• About this task:
Read the listing below and copy out every line that holds "execRet".

--

/-! ## Frames by computation -/

/-- `s` with pc, the registers and the listed pieces of `t`: where `t` keeps every other piece, that is `t`. -/
def mergeBut (changed : List Piece) (s t : State) : State :=
  { v := t.v
    pc := t.pc
    draws := t.draws
    mem := if .memory ∈ changed then t.mem else s.mem
    i := if .index ∈ changed then t.i else s.i
    stack := if .stack ∈ changed then t.stack else s.stack
    dt := if .delay ∈ changed then t.dt else s.dt
    st := if .sound ∈ changed then t.st else s.st
    fb := if .screen ∈ changed then t.fb else s.fb
    redraw := if .redraw ∈ changed then t.redraw else s.redraw
    key := if .keys ∈ changed then t.key else s.key
    waiting := if .wait ∈ changed then t.waiting else s.waiting
    waitReg := if .wait ∈ changed then t.waitReg else s.waitReg
    fault := if .fault ∈ changed then t.fault else s.fault }

/-- The frame of an update that writes only pc, registers and listed pieces; for a concrete update the premise is
true by computation. -/
theorem keepsBut_of_eq_mergeBut {changed : List Piece} {s t : State} (h : t = mergeBut changed s t) :
    KeepsBut changed s t := by
  intro p hp
  have field : ∀ {α : Type} (f : State → α), f (mergeBut changed s t) = f s → f t = f s := fun f hf =>
    (congrArg f h).trans hf
  cases p
  case memory => exact fun a => congrArg (Memory.read · a) (field State.mem (if_neg hp))
  case index => exact field State.i (if_neg hp)
  case stack => exact field State.stack (if_neg hp)
  case delay => exact field State.dt (if_neg hp)
  case sound => exact field State.st (if_neg hp)
  case screen => exact field State.fb (if_neg hp)
  case redraw => exact field State.redraw (if_neg hp)
  case keys => exact field State.key (if_neg hp)
  case wait => exact ⟨field State.waiting (if_neg hp), field State.waitReg (if_neg hp)⟩
  case fault => exact field State.fault (if_neg hp)

/-! ## The instructions that can fault, case by case -/

section
variable (nnn : Addr) (s : State)

/-- SYS raises IllegalInstruction (R107, R190). -/
theorem exec_sys : exec (.sys nnn) s =
    .next (s.raise .illegalInstruction (some (encode (.sys nnn))) (some (encode (.sys nnn)).toNat)) := rfl

variable {s}

/-- RET pops the top of the stack into pc (R106). -/
theorem exec_ret_pop {rest : List Word} {top : Word} (h : s.stack = rest ++ [top]) :
    exec .ret s = .next { s.jump top with stack := rest } := by
  change execRet s = _
  rw [execRet, h, popStack_append]

/-- RET on an empty stack raises StackUnderflow (R106). -/
theorem exec_ret_empty (h : s.stack = []) :
    exec .ret s = .next (s.raise .stackUnderflow (some (encode .ret)) none) := by
  change execRet s = _
  rw [execRet, h, popStack_nil]

/-- CALL with room on the stack pushes the advanced pc and jumps (R109). -/
theorem exec_call_room (h : s.stack.length < stackDepth) :
    exec (.call nnn) s = .next { s.jump (addrWord nnn) with stack := s.stack ++ [s.pc + 2#16] } := by
  change execCall nnn s = _
  rw [execCall, pushStack_room h, State.advance_pc]

/-- CALL on a full stack raises StackOverflow (R109). -/
theorem exec_call_full (h : stackDepth ≤ s.stack.length) :
    exec (.call nnn) s = .next (s.raise .stackOverflow (some (encode (.call nnn))) none) := by
  change execCall nnn s = _
  rw [execCall, pushStack_full h]

/-- Everything RET can do. -/
theorem exec_ret_cases {t : State} (h : exec .ret s = .next t) :
    (∃ rest top, s.stack = rest ++ [top] ∧ t = { s.jump top with stack := rest }) ∨
    t = s.raise .stackUnderflow (some (encode .ret)) none := by
  rcases List.eq_nil_or_concat' s.stack with hs | ⟨rest, top, hs⟩
  · rw [exec_ret_empty hs] at h
    exact .inr (Host.Outcome.next.inj h).symm
  · rw [exec_ret_pop hs] at h
    exact .inl ⟨rest, top, hs, (Host.Outcome.next.inj h).symm⟩

/-- Everything CALL can do. -/
theorem exec_call_cases {nnn : Addr} {t : State} (h : exec (.call nnn) s = .next t) :
    (s.stack.length < stackDepth ∧ t = { s.jump (addrWord nnn) with stack := s.stack ++ [s.pc + 2#16] }) ∨
    t = s.raise .stackOverflow (some (encode (.call nnn))) none := by
  rcases Nat.lt_or_ge s.stack.length stackDepth with hs | hs
  · rw [exec_call_room nnn hs] at h
    exact .inl ⟨hs, (Host.Outcome.next.inj h).symm⟩
  · rw [exec_call_full nnn hs] at h
    exact .inr (Host.Outcome.next.inj h).symm

end

/-- RET's two cases are decided by the stack alone. -/
theorem exec_ret_of_same_stack {s u : State} (h : u.stack = s.stack) :
    (∃ rest top, exec .ret s = .next { s.jump top with stack := rest } ∧
      exec .ret u = .next { u.jump top with stack := rest }) ∨
    (exec .ret s = .next (s.raise .stackUnderflow (some (encode .ret)) none) ∧
      exec .ret u = .next (u.raise .stackUnderflow (some (encode .ret)) none)) := by
  rcases List.eq_nil_or_concat' s.stack with hs | ⟨rest, top, hs⟩
  · exact .inr ⟨exec_ret_empty hs, exec_ret_empty (h.trans hs)⟩
  · exact .inl ⟨rest, top, exec_ret_pop hs, exec_ret_pop (h.trans hs)⟩

/-- CALL's two cases are decided by the stack alone. -/
theorem exec_call_of_same_stack (nnn : Addr) {s u : State} (h : u.stack = s.stack) :
    (exec (.call nnn) s = .next { s.jump (addrWord nnn) with stack := s.stack ++ [s.pc + 2#16] } ∧
      exec (.call nnn) u = .next { u.jump (addrWord nnn) with stack := u.stack ++ [u.pc + 2#16] }) ∨
    (exec (.call nnn) s = .next (s.raise .stackOverflow (some (encode (.call nnn))) none) ∧
      exec (.call nnn) u = .next (u.raise .stackOverflow (some (encode (.call nnn))) none)) := by
  rcases Nat.lt_or_ge s.stack.length stackDepth with hs | hs
  · exact .inl ⟨exec_call_room nnn hs, exec_call_room nnn (h ▸ hs)⟩
  · exact .inr ⟨exec_call_full nnn hs, exec_call_full nnn (h ▸ hs)⟩

/-- An instruction whose access set leaves memory raises MemoryOutOfBounds with the lowest address outside it
(R54). -/
theorem exec_access_outside {i : Instr} {s : State} (hn : accessCount i ≠ 0) (h : memSize < s.i.toNat + accessCount i) :
    exec i s = .next (s.raise .memoryOutOfBounds (some (encode i)) (some (max s.i.toNat memSize))) := by
  cases i
  case drw | ldBVx | ldMemVx | ldVxMem => exact congrArg Host.Outcome.next (State.checked_outside ⟨hn, h⟩)
  all_goals exact absurd rfl hn

/-- A checked access keeps or raises: it has the fault status of its effect, or it is one raise. -/
theorem State.checked_fault_cases (s : State) (op : Word) (a n : Nat) (k : State) :
    (s.checked op a n k).fault = k.fault ∨
      ∃ info, s.checked op a n k = s.raise .memoryOutOfBounds (some op) info := by
  rcases s.checked_cases op a n k with ⟨-, h⟩ | ⟨-, h⟩
  · exact .inl (congrArg State.fault h)
  · exact .inr ⟨_, h⟩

--

• Result of the exercise:
  change execRet s = _
  rw [execRet, h, popStack_append]
  change execRet s = _
  rw [execRet, h, popStack_nil]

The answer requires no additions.